What you are asked to do — From the entries, copy every line that carries the string "draw".
Supplied records START
-- ==== Sys2Proof/Config.lean ====
section
/-! DEFINITION. The parameters of 00_scope.md R5 that the model names, the environment's moves and inputs (R9, R10), and
the free values: what the environment does and supplies at a step for which no turn is listed (notes/assumptions 6 and
7). -/

namespace Sys2Proof

/-- `MEM_SIZE`, bytes of RAM, addresses 0x000 to 0xFFF (R5). -/
@[simp] abbrev Config.memSize : Nat := 4096

/-- `FONT_SIZE`, bytes of the font table, which starts at `FONT_BASE` = 0x000 (R5). -/
@[simp] abbrev Config.fontSize : Nat := 80

/-- `PROGRAM_BASE`, where a program image is loaded and where execution begins (R5, R24). -/
@[simp] abbrev Config.programBase : Nat := 0x200

/-- `PROGRAM_MEMORY_SIZE`, the most bytes of an image that are taken (R5, R43). -/
@[simp] abbrev Config.programMemorySize : Nat := 3584

/-- `TICK_PERIOD`'s default, in microseconds (R5, OPEN, D13). The step reads `Env.tickPeriod`, which only reset sets to
this default. DESIGN CHOICE, notes/assumptions/8.md. -/
@[simp] abbrev Config.tickPeriodDefault : Nat := 16667

namespace Machine

/-- What the environment may do between two steps that changes the machine's state (00_scope.md R9, 10_state.md R54). -/
inductive EnvMove where
  /-- `set_key(index, pressed)` (10_state.md R46). -/
  | setKey (index : Nat) (pressed : Bool)
  /-- `dirty_clear` (10_state.md R48). -/
  | dirtyClear
  /-- `initialize`, which reads `now` after `elapsed` more units of time (10_state.md R39, R42, R52). -/
  | reinit (elapsed : Nat)
  /-- `load_program` of a byte sequence (10_state.md R43). -/
  | loadProgram (image : List Byte)
deriving DecidableEq, Repr

/-- One turn of the environment: the moves it makes before a step, and the four inputs it supplies to that step
(00_scope.md R10). `now` is given as the time that passes up to the step's reading of it, so that it cannot decrease
(10_state.md R52). -/
structure EnvTurn where
  moves       : List EnvMove
  haltRequest : Bool
  keyReport   : Option (BitVec 4)
  randByte    : Byte
  elapsed     : Nat
deriving DecidableEq, Repr

end Machine

/-- The moves that the environment makes before the `k`-th step, where it has no turn listed for it: any finite number, in
any order (10_state.md R54). No body, here and below: nothing can be proved of the value. DESIGN CHOICE,
notes/assumptions/6.md. -/
opaque Config.freeMoves : Nat → List Machine.EnvMove

/-- The input `halt_request` of the `k`-th step, where no turn is listed for it (10_state.md R49): a draw under no law
(00_scope.md R10). DESIGN CHOICE, notes/assumptions/6.md. -/
opaque Config.freeHaltRequest : Nat → Bool

/-- The input `key_report` of the `k`-th step, where no turn is listed for it (10_state.md R50): a draw under no law
(D10). DESIGN CHOICE, notes/assumptions/6.md. -/
opaque Config.freeKeyReport : Nat → Option (BitVec 4)

/-- The input `rand_byte` of the `k`-th step, where no turn is listed for it (10_state.md R51): a draw under no law (D12).
DESIGN CHOICE, notes/assumptions/6.md. -/
opaque Config.freeRandByte : Nat → Byte

/-- The time that passes before the `k`-th step reads `now`, where no turn is listed for it (10_state.md R52: `now` does
not decrease, no other law). DESIGN CHOICE, notes/assumptions/7.md. -/
opaque Config.freeElapsed : Nat → Nat

end Sys2Proof
end

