-- ==== Sys2Proof/Machine/TimerIo.lean ====
section
/-! DEFINITION. The keyboard and timer instructions (46_timer_io.md). -/

namespace Sys2Proof.Machine

/-- `SKP Vx` (R180). -/
def execSkpVx (x : Reg) (s : State) : Host.Outcome State Fault Refusal :=
  .next (s.skipIf (s.keyPressed (s.reg x)))

/-- `SKNP Vx` (R181). -/
def execSknpVx (x : Reg) (s : State) : Host.Outcome State Fault Refusal :=
  .next (s.skipIf (!s.keyPressed (s.reg x)))

/-- `LD Vx,DT` (R182). -/
def execLdVxDt (x : Reg) (s : State) : Host.Outcome State Fault Refusal :=
  .next (s.setReg x s.dt).advance

/-- `LD DT,Vx` (R183); `timer_stamp` is not touched. -/
def execLdDtVx (x : Reg) (s : State) : Host.Outcome State Fault Refusal :=
  .next (s.setDt (s.reg x)).advance

/-- `LD ST,Vx` (R184); `timer_stamp` is not touched. -/
def execLdStVx (x : Reg) (s : State) : Host.Outcome State Fault Refusal :=
  .next (s.setSt (s.reg x)).advance

/-- `LD Vx,K` (R185): the step's input `key_report`; while none is reported the instruction stalls and no state
changes. -/
def execLdVxK (x : Reg) (s : State) : Host.Outcome State Fault Refusal :=
  .next <|
    match s.turn.keyReport with
    | none   => s
    | some k => (s.setReg x (k.setWidth 8)).advance

end Sys2Proof.Machine
end

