/-- `LD B,Vx` (45_index_memory.md R173): the three digits at `I`, `I + 1`, `I + 2`, every other byte as before; out of
range, or in the font table, nothing is written and the machine halts. -/
def Obligations.LdBStoresDecimalDigits : Prop :=
  ∀ (s : State) (x : Reg),
    (0x050 ≤ s.index.toNat → s.index.toNat + 2 ≤ 0xFFF → ∃ t, exec (.ldBVx x) s = .next t ∧
      (t.peek (s.dataAddr 0)).toNat = (s.reg x).toNat / 100 ∧
      (t.peek (s.dataAddr 1)).toNat = (s.reg x).toNat / 10 % 10 ∧
      (t.peek (s.dataAddr 2)).toNat = (s.reg x).toNat % 10 ∧
      (∀ a, a < s.dataAddr 0 ∨ s.dataAddr 2 < a → t.peek a = s.peek a) ∧
      Advances s t ∧ SameRegsBut [] s t ∧ t.index = s.index ∧ SameBesides s t) ∧
    (0xFFF < s.index.toNat + 2 → ∃ t, exec (.ldBVx x) s = .next t ∧ HaltsWith .addressOutOfRange s t) ∧
    (s.index.toNat ≤ 0x04F → ∃ t, exec (.ldBVx x) s = .next t ∧ HaltsWith .fontWrite s t)

/-- `LD [I],Vx` (45_index_memory.md R174): `V[0]` to `V[x]` at `I` to `I + x`, every other byte as before; out of range,
or in the font table, nothing is written and the machine halts. -/
def Obligations.LdMemStoresRegisters : Prop :=
  ∀ (s : State) (x : Reg),
    (0x050 ≤ s.index.toNat → s.index.toNat + x.val ≤ 0xFFF → ∃ t, exec (.ldMemVx x) s = .next t ∧
      (∀ k : Reg, k ≤ x → t.peek (s.dataAddr k.val) = s.reg k) ∧
      (∀ a, a < s.dataAddr 0 ∨ s.dataAddr x.val < a → t.peek a = s.peek a) ∧
      Advances s t ∧ SameRegsBut [] s t ∧ t.index = s.index ∧ SameBesides s t) ∧
    (0xFFF < s.index.toNat + x.val → ∃ t, exec (.ldMemVx x) s = .next t ∧ HaltsWith .addressOutOfRange s t) ∧
    (s.index.toNat ≤ 0x04F → ∃ t, exec (.ldMemVx x) s = .next t ∧ HaltsWith .fontWrite s t)

/-- `LD Vx,[I]` (45_index_memory.md R175): `V[0]` to `V[x]` from `I` to `I + x`, the font table included, every other
register as before; out of range no register is written and the machine halts. -/
def Obligations.LdVxMemLoadsRegisters : Prop :=
  ∀ (s : State) (x : Reg),
    (s.index.toNat + x.val ≤ 0xFFF → ∃ t, exec (.ldVxMem x) s = .next t ∧
      (∀ k : Reg, k ≤ x → t.reg k = s.peek (s.dataAddr k.val)) ∧ (∀ k : Reg, x < k → t.reg k = s.reg k) ∧
      Advances s t ∧ t.index = s.index ∧ SameMemory s t ∧ SameBesides s t) ∧
    (0xFFF < s.index.toNat + x.val → ∃ t, exec (.ldVxMem x) s = .next t ∧ HaltsWith .addressOutOfRange s t)

/-! ### Keyboard and timer instructions -/

/-- `SKP` and `SKNP` (46_timer_io.md R180, R181): the key is the register's value; above 15 it is not pressed. -/
def Obligations.KeySkipsTestTheNamedKey : Prop :=
  ∀ (s : State) (x : Reg),
    let pressed := (s.reg x).toNat ≤ 15 ∧ s.keys.getLsbD (s.reg x).toNat = true
    (pressed → ∃ t, exec (.skpVx x) s = .next t ∧ WritesOnlyPc s t ∧ t.pc.toNat = (s.pc.toNat + 4) % 65536) ∧
    (¬ pressed → ∃ t, exec (.skpVx x) s = .next t ∧ WritesOnlyPc s t ∧ t.pc.toNat = (s.pc.toNat + 2) % 65536) ∧
    (¬ pressed → ∃ t, exec (.sknpVx x) s = .next t ∧ WritesOnlyPc s t ∧ t.pc.toNat = (s.pc.toNat + 4) % 65536) ∧
    (pressed → ∃ t, exec (.sknpVx x) s = .next t ∧ WritesOnlyPc s t ∧ t.pc.toNat = (s.pc.toNat + 2) % 65536)

/-- `LD Vx,DT`, `LD DT,Vx`, `LD ST,Vx` (46_timer_io.md R182 to R184): the transfer, before the step's timer update;
`timer_stamp` is not touched. -/
def Obligations.TimerTransfers : Prop :=
  ∀ (s : State) (x : Reg),
    (∃ t, exec (.ldVxDt x) s = .next t ∧ t.reg x = s.dt ∧ WritesOnlyRegs [x] s t) ∧
    (∃ t, exec (.ldDtVx x) s = .next t ∧ t.dt = s.reg x ∧ t.st = s.st ∧ t.timerStamp = s.timerStamp ∧
      Advances s t ∧ SameRegsBut [] s t ∧ t.index = s.index ∧ SameMemory s t ∧
      SameStack s t ∧ SameDisplay s t ∧ SameRunState s t ∧ SameInputs s t) ∧
    (∃ t, exec (.ldStVx x) s = .next t ∧ t.st = s.reg x ∧ t.dt = s.dt ∧ t.timerStamp = s.timerStamp ∧
      Advances s t ∧ SameRegsBut [] s t ∧ t.index = s.index ∧ SameMemory s t ∧
      SameStack s t ∧ SameDisplay s t ∧ SameRunState s t ∧ SameInputs s t)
Supplied records END
Response for this exercise —
/-- The input `halt_request` of the `k`-th step, where no turn is listed for it (10_state.md R49): a draw under no law
/-- The input `key_report` of the `k`-th step, where no turn is listed for it (10_state.md R50): a draw under no law
/-- The input `rand_byte` of the `k`-th step, where no turn is listed for it (10_state.md R51): a draw under no law (D12).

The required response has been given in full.